Problem description> Starting from the line containing "o with prog", write out the rest of the entries exactly, through the final line, including nothing else.

Data records>
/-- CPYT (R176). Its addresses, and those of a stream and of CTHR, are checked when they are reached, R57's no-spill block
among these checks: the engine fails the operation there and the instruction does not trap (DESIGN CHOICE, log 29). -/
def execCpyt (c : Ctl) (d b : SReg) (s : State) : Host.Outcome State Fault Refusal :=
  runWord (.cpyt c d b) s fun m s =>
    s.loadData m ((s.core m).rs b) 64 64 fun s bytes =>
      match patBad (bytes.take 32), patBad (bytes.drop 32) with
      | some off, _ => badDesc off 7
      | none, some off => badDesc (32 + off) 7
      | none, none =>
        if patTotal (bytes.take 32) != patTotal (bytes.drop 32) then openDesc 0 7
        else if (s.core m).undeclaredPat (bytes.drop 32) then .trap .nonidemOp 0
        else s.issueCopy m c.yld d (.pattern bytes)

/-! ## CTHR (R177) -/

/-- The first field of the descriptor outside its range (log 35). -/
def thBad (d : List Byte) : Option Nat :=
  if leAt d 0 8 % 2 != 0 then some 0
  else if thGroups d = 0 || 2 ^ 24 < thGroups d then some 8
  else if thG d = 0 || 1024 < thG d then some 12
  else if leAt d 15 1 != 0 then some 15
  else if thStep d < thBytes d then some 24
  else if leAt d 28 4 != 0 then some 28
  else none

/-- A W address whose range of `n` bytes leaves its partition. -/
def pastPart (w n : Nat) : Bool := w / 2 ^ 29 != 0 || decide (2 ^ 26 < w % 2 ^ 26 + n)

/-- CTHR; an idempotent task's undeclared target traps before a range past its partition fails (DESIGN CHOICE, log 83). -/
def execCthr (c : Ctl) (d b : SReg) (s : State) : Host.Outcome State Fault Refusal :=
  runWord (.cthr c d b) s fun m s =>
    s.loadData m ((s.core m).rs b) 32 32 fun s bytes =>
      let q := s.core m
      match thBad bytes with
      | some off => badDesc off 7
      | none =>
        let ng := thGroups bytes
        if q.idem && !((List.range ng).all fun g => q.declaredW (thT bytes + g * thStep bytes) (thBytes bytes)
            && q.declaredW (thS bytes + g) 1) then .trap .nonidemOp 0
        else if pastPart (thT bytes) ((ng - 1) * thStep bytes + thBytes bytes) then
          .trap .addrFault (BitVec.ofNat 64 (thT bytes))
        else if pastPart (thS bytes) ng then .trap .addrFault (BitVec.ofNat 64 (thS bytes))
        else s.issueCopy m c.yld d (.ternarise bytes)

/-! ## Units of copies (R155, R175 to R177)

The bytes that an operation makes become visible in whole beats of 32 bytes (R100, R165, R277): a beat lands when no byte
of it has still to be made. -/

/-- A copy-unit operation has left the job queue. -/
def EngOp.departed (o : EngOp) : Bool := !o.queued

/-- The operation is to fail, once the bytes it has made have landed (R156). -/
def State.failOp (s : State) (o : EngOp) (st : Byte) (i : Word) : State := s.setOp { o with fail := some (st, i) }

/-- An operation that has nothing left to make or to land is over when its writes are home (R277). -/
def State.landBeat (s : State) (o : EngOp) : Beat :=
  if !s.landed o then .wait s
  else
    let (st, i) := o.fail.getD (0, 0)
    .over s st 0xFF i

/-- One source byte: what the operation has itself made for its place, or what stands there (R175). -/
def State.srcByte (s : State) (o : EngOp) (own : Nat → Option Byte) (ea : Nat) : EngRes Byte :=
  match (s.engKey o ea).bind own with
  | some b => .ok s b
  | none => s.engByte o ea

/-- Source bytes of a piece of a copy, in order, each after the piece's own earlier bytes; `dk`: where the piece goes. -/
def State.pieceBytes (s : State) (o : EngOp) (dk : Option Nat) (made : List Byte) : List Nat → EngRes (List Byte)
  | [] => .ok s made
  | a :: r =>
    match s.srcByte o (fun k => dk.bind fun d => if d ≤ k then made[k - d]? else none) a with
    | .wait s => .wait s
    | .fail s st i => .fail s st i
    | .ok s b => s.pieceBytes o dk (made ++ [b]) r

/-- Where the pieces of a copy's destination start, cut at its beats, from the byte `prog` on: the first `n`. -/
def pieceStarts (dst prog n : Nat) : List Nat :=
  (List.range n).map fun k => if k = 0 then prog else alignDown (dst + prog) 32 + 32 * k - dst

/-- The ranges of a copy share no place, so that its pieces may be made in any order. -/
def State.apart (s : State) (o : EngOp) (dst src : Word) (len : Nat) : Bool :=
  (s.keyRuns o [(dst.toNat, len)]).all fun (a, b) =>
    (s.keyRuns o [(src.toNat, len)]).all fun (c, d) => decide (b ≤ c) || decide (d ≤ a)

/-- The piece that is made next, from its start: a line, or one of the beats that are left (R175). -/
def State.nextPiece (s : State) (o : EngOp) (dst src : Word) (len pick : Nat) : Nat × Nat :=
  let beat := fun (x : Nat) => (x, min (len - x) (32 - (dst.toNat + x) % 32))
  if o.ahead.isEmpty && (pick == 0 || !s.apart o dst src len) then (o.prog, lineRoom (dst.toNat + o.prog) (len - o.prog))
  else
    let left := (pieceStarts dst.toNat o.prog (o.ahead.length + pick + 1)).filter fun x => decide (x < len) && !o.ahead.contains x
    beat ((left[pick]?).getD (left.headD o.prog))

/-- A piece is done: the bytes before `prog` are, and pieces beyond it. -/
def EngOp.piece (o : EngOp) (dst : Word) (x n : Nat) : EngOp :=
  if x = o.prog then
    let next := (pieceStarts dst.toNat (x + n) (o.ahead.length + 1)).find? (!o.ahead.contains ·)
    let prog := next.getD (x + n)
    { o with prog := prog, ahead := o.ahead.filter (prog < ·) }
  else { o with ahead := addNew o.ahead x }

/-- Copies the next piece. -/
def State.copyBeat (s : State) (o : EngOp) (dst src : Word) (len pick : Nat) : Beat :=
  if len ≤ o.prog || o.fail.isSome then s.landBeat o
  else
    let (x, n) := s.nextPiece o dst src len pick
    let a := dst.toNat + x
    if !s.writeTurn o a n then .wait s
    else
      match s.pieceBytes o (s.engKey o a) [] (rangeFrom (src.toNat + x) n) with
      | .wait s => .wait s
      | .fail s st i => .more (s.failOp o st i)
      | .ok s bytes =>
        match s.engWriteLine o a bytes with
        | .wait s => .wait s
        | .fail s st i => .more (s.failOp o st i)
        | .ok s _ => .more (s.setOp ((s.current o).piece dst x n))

Response to the task>
    { o with prog := prog, ahead := o.ahead.filter (prog < ·) }
  else { o with ahead := addNew o.ahead x }

/-- Copies the next piece. -/
def State.copyBeat (s : State) (o : EngOp) (dst src : Word) (len pick : Nat) : Beat :=
  if len ≤ o.prog || o.fail.isSome then s.landBeat o
  else
    let (x, n) := s.nextPiece o dst src len pick
    let a := dst.toNat + x
    if !s.writeTurn o a n then .wait s
    else
      match s.pieceBytes o (s.engKey o a) [] (rangeFrom (src.toNat + x) n) with
      | .wait s => .wait s
      | .fail s st i => .more (s.failOp o st i)
      | .ok s bytes =>
        match s.engWriteLine o a bytes with
        | .wait s => .wait s
        | .fail s st i => .more (s.failOp o st i)
        | .ok s _ => .more (s.setOp ((s.current o).piece dst x n))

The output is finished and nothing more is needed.